■ Exercise brief: Start at the line with "s.regDraws r := by" in the records below, stop at the line with "(h : ∀ r, (f.get", and return every line in that span exactly, the two end lines included.

■ Provided data:
-- ==== Sys2Proof/Laws/Registers.lean ====
section
/-! SUPPORT. The laws of the register file and of reading operands. -/

namespace Sys2Proof.Machine

@[simp] theorem RegFile.get_set_same (f : RegFile) (r : Reg) (c : RegCell) : (f.set r c).get r = c := by
  cases r <;> rfl

@[simp] theorem RegFile.get_set_other (f : RegFile) (r q : Reg) (c : RegCell) (h : q ≠ r) :
    (f.set r c).get q = f.get q := by
  cases r <;> cases q <;> first | rfl | exact absurd rfl h

/-- Equal registers make equal register files. -/
theorem RegFile.ext_get (f g : RegFile) (h : ∀ r, f.get r = g.get r) : f = g := by
  obtain ⟨a, b, c, d⟩ := f
  obtain ⟨a', b', c', d'⟩ := g
  have h0 : a = a' := h .r0
  have h1 : b = b' := h .r1
  have h2 : c = c' := h .r2
  have h3 : d = d' := h .r3
  rw [h0, h1, h2, h3]

/-- A settle tick stops a register from floating when the counter reaches 0, and keeps its value. -/
theorem State.settleTick_get (s : State) (r : Reg) :
    s.settleTick.regs.get r = (s.regs.get r).settled (s.settle - 1 == 0) := by
  cases r <;> rfl

/-- A register that does not float reads as its value and draws nothing. -/
theorem RegCell.read_of_settled (c : RegCell) (n : Nat) (h : c.floating = false) :
    c.read n = c.val ∧ c.drawsAfter n = n := by
  simp [RegCell.read, RegCell.drawsAfter, h]

/-- With X empty an instruction reads the register. -/
theorem State.regValue_of_empty (s : State) (r : Reg) (h : s.executeL = none) :
    s.regValue r = (s.regs.get r).read s.draws := by
  simp [State.regValue, State.latched, h]

/-- With X empty an instruction's read draws as the register's cell does. -/
theorem State.regDraws_of_empty (s : State) (r : Reg) (h : s.executeL = none) :
    s.regDraws r = (s.regs.get r).drawsAfter s.draws := by
  simp [State.regDraws, State.latched, h]

/-- With X holding a value for the register, an instruction reads that value. -/
theorem State.regValue_of_latched (s : State) (e : ExecuteEntry) (r : Reg) (v : Nibble)
    (h : s.executeL = some e) (hv : lookupOperand e.ops r = some v) :
    s.regValue r = v ∧ s.regDraws r = s.draws := by
  simp [State.regValue, State.regDraws, State.latched, h, hv]

/-- Reading a register depends on no other register (10_state.md R19). -/
theorem State.regValue_congr (s : State) (f : RegFile) (r : Reg) (h : f.get r = s.regs.get r) :
    State.regValue { s with regs := f } r = s.regValue r ∧ State.regDraws { s with regs := f } r = s.regDraws r := by
  constructor <;> simp only [State.regValue, State.regDraws, State.latched, h]

/-- Reading two registers depends on no other register. -/
theorem State.pairSecond_congr (s : State) (f : RegFile) (ra rb : Reg) (ha : f.get ra = s.regs.get ra)
    (hb : f.get rb = s.regs.get rb) :
    State.pairSecond { s with regs := f } ra rb = s.pairSecond ra rb ∧
      State.pairDraws { s with regs := f } ra rb = s.pairDraws ra rb := by
  have h1 := State.regValue_congr s f ra ha
  have h2 := State.regValue_congr (s.afterRead ra) f rb hb
  simp only [State.pairSecond, State.pairDraws, h1]
  by_cases hr : ra = rb
  · simp [hr]
  · simp only [hr, if_false, State.afterRead, h1] at h2 ⊢
    exact h2

/-- Operands are read for exactly the registers listed, in order. -/
theorem readOperands_regs (f : RegFile) (rs : List Reg) (n : Nat) :
    (readOperands f rs n).1.map Prod.fst = rs := by
  induction rs generalizing n with
  | nil => rfl
  | cons r rs ih => simp [readOperands, ih]

/-- While no register of the file floats, an operand read for a register is its value, and nothing is drawn. -/
theorem readOperands_settled (f : RegFile) (rs : List Reg) (n : Nat)
    (h : ∀ r, (f.get r).floating = false) :
    (readOperands f rs n).2 = n ∧
      ∀ r ∈ rs, lookupOperand (readOperands f rs n).1 r = some (f.get r).val := by
  induction rs generalizing n with
  | nil => exact ⟨rfl, by simp⟩
  | cons q rs ih =>
    have hq := RegCell.read_of_settled (f.get q) n (h q)
    simp only [readOperands, hq.1, hq.2]
    refine ⟨(ih n).1, fun r hr => ?_⟩
    simp only [lookupOperand]
    split
    · subst_vars
      rfl
    · rename_i hne
      exact (ih n).2 r ((List.mem_cons.1 hr).resolve_left fun h => hne h.symm)

end Sys2Proof.Machine
end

■ Task solution:
    State.regValue { s with regs := f } r = s.regValue r ∧ State.regDraws { s with regs := f } r = s.regDraws r := by
  constructor <;> simp only [State.regValue, State.regDraws, State.latched, h]

/-- Reading two registers depends on no other register. -/
theorem State.pairSecond_congr (s : State) (f : RegFile) (ra rb : Reg) (ha : f.get ra = s.regs.get ra)
    (hb : f.get rb = s.regs.get rb) :
    State.pairSecond { s with regs := f } ra rb = s.pairSecond ra rb ∧
      State.pairDraws { s with regs := f } ra rb = s.pairDraws ra rb := by
  have h1 := State.regValue_congr s f ra ha
  have h2 := State.regValue_congr (s.afterRead ra) f rb hb
  simp only [State.pairSecond, State.pairDraws, h1]
  by_cases hr : ra = rb
  · simp [hr]
  · simp only [hr, if_false, State.afterRead, h1] at h2 ⊢
    exact h2

/-- Operands are read for exactly the registers listed, in order. -/
theorem readOperands_regs (f : RegFile) (rs : List Reg) (n : Nat) :
    (readOperands f rs n).1.map Prod.fst = rs := by
  induction rs generalizing n with
  | nil => rfl
  | cons r rs ih => simp [readOperands, ih]

/-- While no register of the file floats, an operand read for a register is its value, and nothing is drawn. -/
theorem readOperands_settled (f : RegFile) (rs : List Reg) (n : Nat)
    (h : ∀ r, (f.get r).floating = false) :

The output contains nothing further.